Aim of the exercise: Return exactly the lines below, starting with the one that has "theorem beq (rs1" and going on through the one that has "case srl => apply srl".

[Stored data entries]
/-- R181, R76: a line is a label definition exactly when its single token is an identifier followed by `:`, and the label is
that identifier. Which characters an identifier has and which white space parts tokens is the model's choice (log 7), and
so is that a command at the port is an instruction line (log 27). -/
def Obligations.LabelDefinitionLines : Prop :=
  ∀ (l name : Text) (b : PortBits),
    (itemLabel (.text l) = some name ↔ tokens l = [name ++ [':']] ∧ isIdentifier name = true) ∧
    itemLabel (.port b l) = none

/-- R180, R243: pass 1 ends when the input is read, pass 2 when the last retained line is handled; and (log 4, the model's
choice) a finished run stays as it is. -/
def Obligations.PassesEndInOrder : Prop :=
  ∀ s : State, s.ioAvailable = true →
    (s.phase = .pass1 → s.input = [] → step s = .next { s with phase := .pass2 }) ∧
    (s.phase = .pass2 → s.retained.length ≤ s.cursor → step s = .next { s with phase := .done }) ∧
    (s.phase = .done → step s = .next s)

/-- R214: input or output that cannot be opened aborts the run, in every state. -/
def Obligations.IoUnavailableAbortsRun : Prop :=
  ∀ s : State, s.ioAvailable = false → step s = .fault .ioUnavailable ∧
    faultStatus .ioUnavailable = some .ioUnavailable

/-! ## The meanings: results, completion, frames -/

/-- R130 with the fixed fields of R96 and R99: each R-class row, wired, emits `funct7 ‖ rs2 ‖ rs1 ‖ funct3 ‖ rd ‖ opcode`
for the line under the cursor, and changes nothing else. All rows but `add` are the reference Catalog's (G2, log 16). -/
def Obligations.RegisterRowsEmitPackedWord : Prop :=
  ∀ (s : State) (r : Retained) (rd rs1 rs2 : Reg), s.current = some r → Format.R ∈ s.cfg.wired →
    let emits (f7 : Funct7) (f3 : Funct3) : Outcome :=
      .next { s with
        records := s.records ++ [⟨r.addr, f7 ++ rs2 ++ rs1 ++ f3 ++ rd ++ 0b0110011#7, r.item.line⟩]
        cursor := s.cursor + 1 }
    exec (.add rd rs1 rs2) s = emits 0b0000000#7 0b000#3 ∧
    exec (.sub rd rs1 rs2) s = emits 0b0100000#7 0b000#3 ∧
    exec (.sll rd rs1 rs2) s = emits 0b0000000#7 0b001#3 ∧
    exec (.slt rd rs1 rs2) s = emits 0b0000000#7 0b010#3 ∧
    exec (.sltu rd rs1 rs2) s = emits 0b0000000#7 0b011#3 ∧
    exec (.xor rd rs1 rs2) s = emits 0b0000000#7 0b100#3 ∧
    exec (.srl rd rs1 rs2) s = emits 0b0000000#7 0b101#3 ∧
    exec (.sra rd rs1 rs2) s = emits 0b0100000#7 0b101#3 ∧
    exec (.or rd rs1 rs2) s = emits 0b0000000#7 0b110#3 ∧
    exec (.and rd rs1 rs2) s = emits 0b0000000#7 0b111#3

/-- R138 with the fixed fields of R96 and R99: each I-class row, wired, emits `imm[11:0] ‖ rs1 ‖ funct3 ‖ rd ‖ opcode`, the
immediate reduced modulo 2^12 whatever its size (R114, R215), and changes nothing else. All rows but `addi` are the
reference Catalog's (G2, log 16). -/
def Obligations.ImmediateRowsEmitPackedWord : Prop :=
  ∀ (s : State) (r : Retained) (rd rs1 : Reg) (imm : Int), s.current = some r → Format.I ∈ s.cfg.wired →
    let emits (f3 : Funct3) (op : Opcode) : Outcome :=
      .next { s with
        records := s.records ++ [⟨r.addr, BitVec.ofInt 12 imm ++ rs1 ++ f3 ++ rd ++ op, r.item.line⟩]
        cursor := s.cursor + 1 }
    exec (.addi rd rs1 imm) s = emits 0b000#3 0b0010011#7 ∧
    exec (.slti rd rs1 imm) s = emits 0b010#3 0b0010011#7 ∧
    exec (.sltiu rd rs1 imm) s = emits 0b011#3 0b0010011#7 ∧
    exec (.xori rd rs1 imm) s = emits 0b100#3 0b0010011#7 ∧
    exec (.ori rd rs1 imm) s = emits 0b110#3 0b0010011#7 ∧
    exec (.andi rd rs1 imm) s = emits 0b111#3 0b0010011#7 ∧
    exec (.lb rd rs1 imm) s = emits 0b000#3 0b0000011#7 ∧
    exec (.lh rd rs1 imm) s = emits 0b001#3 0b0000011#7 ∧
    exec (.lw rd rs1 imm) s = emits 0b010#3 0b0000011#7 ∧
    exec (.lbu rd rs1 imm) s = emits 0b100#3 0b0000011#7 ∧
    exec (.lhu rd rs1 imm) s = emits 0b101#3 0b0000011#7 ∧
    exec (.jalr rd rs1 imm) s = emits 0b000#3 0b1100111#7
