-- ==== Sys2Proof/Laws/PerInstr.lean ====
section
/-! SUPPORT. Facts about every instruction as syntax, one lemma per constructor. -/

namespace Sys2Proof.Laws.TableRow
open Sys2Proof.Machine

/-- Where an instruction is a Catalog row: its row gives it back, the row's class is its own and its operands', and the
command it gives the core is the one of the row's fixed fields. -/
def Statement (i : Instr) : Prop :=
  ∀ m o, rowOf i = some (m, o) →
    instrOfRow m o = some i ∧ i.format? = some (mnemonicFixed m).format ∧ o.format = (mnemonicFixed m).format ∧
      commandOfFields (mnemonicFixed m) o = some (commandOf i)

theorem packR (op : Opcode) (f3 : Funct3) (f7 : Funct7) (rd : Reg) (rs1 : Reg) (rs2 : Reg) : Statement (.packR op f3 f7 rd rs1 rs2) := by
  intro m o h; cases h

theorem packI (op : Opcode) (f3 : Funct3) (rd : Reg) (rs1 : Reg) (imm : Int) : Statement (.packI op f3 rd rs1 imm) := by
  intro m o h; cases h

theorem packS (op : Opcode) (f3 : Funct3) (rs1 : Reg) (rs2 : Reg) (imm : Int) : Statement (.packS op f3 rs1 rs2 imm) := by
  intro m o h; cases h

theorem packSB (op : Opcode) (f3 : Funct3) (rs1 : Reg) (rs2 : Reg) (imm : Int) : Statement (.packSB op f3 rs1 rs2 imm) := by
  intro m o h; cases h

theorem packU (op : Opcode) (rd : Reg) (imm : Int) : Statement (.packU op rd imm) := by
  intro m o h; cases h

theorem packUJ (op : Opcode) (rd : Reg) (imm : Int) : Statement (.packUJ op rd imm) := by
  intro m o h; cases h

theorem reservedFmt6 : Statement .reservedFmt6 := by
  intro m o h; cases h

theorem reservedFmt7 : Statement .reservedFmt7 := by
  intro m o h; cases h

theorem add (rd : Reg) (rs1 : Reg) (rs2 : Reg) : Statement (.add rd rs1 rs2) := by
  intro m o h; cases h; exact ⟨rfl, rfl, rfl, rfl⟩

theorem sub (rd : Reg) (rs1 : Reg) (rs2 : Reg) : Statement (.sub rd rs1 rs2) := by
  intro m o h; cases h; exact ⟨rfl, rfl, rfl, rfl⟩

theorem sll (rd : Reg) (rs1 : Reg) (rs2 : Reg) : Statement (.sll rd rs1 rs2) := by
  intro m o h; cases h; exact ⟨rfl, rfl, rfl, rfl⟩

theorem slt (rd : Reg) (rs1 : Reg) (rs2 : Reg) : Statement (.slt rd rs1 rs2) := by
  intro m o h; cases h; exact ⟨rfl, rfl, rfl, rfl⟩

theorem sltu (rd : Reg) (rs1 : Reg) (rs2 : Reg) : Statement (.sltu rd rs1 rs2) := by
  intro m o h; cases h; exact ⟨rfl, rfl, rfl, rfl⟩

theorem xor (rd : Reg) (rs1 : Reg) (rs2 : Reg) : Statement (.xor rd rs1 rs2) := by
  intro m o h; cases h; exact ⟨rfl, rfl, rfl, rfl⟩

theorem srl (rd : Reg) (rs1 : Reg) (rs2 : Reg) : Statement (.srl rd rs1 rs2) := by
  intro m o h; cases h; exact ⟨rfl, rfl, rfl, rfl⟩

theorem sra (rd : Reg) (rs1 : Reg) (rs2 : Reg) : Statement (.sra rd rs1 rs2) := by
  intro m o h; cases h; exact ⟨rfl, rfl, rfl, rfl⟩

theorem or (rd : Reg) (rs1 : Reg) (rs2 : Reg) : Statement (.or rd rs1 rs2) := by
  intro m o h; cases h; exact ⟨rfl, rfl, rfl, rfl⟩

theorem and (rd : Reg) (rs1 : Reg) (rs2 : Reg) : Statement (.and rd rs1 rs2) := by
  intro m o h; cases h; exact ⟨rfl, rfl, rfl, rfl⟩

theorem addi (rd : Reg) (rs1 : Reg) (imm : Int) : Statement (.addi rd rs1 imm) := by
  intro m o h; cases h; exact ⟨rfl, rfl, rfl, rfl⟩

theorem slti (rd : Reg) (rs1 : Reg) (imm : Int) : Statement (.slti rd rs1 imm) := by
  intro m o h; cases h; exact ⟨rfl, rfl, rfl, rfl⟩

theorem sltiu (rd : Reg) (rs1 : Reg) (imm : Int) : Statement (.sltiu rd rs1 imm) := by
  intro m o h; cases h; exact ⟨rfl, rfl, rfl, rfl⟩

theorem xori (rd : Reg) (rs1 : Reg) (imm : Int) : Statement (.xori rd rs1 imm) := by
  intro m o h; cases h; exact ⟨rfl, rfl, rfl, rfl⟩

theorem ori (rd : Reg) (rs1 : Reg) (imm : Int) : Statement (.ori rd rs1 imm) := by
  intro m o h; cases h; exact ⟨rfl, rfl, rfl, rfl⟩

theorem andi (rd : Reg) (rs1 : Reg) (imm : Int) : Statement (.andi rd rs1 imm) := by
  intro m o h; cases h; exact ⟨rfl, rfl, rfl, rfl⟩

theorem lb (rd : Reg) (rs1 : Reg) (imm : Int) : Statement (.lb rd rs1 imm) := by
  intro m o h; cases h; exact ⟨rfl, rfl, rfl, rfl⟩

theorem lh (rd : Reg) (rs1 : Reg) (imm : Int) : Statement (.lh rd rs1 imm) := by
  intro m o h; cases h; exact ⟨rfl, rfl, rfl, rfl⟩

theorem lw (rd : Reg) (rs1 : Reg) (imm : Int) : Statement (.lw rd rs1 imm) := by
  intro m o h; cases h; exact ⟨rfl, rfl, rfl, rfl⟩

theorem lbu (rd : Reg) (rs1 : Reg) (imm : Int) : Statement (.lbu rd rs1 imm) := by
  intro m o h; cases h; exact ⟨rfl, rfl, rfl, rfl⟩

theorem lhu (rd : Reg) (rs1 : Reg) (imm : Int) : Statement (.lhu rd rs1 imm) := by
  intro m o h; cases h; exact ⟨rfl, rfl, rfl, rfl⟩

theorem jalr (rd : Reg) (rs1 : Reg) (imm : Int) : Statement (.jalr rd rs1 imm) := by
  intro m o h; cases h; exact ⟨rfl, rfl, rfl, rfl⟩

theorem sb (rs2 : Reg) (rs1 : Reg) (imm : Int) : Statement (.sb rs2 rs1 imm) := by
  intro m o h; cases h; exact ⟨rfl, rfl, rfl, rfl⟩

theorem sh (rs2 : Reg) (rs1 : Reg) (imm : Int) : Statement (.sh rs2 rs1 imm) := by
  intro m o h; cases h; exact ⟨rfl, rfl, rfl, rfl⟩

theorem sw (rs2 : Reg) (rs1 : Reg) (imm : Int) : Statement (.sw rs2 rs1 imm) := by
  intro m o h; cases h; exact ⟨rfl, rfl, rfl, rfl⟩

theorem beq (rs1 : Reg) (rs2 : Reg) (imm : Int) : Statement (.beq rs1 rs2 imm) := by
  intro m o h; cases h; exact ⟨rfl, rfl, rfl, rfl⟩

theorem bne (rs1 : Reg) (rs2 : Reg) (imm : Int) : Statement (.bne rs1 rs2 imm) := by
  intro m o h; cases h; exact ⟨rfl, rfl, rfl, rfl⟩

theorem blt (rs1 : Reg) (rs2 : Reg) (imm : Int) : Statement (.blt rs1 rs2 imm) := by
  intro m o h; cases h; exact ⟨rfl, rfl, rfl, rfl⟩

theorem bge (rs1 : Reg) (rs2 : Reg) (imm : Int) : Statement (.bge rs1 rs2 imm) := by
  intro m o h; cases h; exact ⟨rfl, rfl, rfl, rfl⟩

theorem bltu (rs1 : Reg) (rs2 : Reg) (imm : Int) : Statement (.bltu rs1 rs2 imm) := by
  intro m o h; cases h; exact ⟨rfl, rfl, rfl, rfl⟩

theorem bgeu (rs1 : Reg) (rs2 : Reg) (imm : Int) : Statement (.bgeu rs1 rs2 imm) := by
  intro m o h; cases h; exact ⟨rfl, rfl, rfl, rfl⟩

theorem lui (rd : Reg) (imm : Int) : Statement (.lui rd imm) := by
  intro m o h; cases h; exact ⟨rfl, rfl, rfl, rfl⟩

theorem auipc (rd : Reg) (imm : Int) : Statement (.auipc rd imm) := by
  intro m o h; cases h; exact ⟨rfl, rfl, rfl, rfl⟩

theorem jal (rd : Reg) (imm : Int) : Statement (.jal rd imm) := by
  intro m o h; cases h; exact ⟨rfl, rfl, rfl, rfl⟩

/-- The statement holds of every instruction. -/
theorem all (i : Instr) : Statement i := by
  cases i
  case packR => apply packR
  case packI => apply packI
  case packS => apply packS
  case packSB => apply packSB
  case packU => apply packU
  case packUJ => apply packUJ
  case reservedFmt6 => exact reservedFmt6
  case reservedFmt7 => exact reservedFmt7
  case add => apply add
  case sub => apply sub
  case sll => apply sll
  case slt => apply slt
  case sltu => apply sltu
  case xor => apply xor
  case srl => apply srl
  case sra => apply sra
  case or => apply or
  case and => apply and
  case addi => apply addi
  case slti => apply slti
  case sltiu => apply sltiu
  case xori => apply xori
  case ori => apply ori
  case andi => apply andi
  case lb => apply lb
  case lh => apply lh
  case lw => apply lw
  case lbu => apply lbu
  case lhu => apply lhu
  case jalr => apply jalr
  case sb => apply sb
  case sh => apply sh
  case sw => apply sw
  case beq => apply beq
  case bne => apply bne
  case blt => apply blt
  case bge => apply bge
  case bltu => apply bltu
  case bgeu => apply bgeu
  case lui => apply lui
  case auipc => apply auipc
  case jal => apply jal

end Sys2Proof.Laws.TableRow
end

Output below:
theorem beq (rs1 : Reg) (rs2 : Reg) (imm : Int) : Statement (.beq rs1 rs2 imm) := by
  intro m o h; cases h; exact ⟨rfl, rfl, rfl, rfl⟩

theorem bne (rs1 : Reg) (rs2 : Reg) (imm : Int) : Statement (.bne rs1 rs2 imm) := by
  intro m o h; cases h; exact ⟨rfl, rfl, rfl, rfl⟩

theorem blt (rs1 : Reg) (rs2 : Reg) (imm : Int) : Statement (.blt rs1 rs2 imm) := by
  intro m o h; cases h; exact ⟨rfl, rfl, rfl, rfl⟩

theorem bge (rs1 : Reg) (rs2 : Reg) (imm : Int) : Statement (.bge rs1 rs2 imm) := by
  intro m o h; cases h; exact ⟨rfl, rfl, rfl, rfl⟩

theorem bltu (rs1 : Reg) (rs2 : Reg) (imm : Int) : Statement (.bltu rs1 rs2 imm) := by
  intro m o h; cases h; exact ⟨rfl, rfl, rfl, rfl⟩

theorem bgeu (rs1 : Reg) (rs2 : Reg) (imm : Int) : Statement (.bgeu rs1 rs2 imm) := by
  intro m o h; cases h; exact ⟨rfl, rfl, rfl, rfl⟩

theorem lui (rd : Reg) (imm : Int) : Statement (.lui rd imm) := by
  intro m o h; cases h; exact ⟨rfl, rfl, rfl, rfl⟩

theorem auipc (rd : Reg) (imm : Int) : Statement (.auipc rd imm) := by
  intro m o h; cases h; exact ⟨rfl, rfl, rfl, rfl⟩

theorem jal (rd : Reg) (imm : Int) : Statement (.jal rd imm) := by
  intro m o h; cases h; exact ⟨rfl, rfl, rfl, rfl⟩

/-- The statement holds of every instruction. -/
theorem all (i : Instr) : Statement i := by
  cases i
  case packR => apply packR
  case packI => apply packI
  case packS => apply packS
  case packSB => apply packSB
  case packU => apply packU
  case packUJ => apply packUJ
  case reservedFmt6 => exact reservedFmt6
  case reservedFmt7 => exact reservedFmt7
  case add => apply add
  case sub => apply sub
  case sll => apply sll
  case slt => apply slt
  case sltu => apply sltu
  case xor => apply xor
  case srl => apply srl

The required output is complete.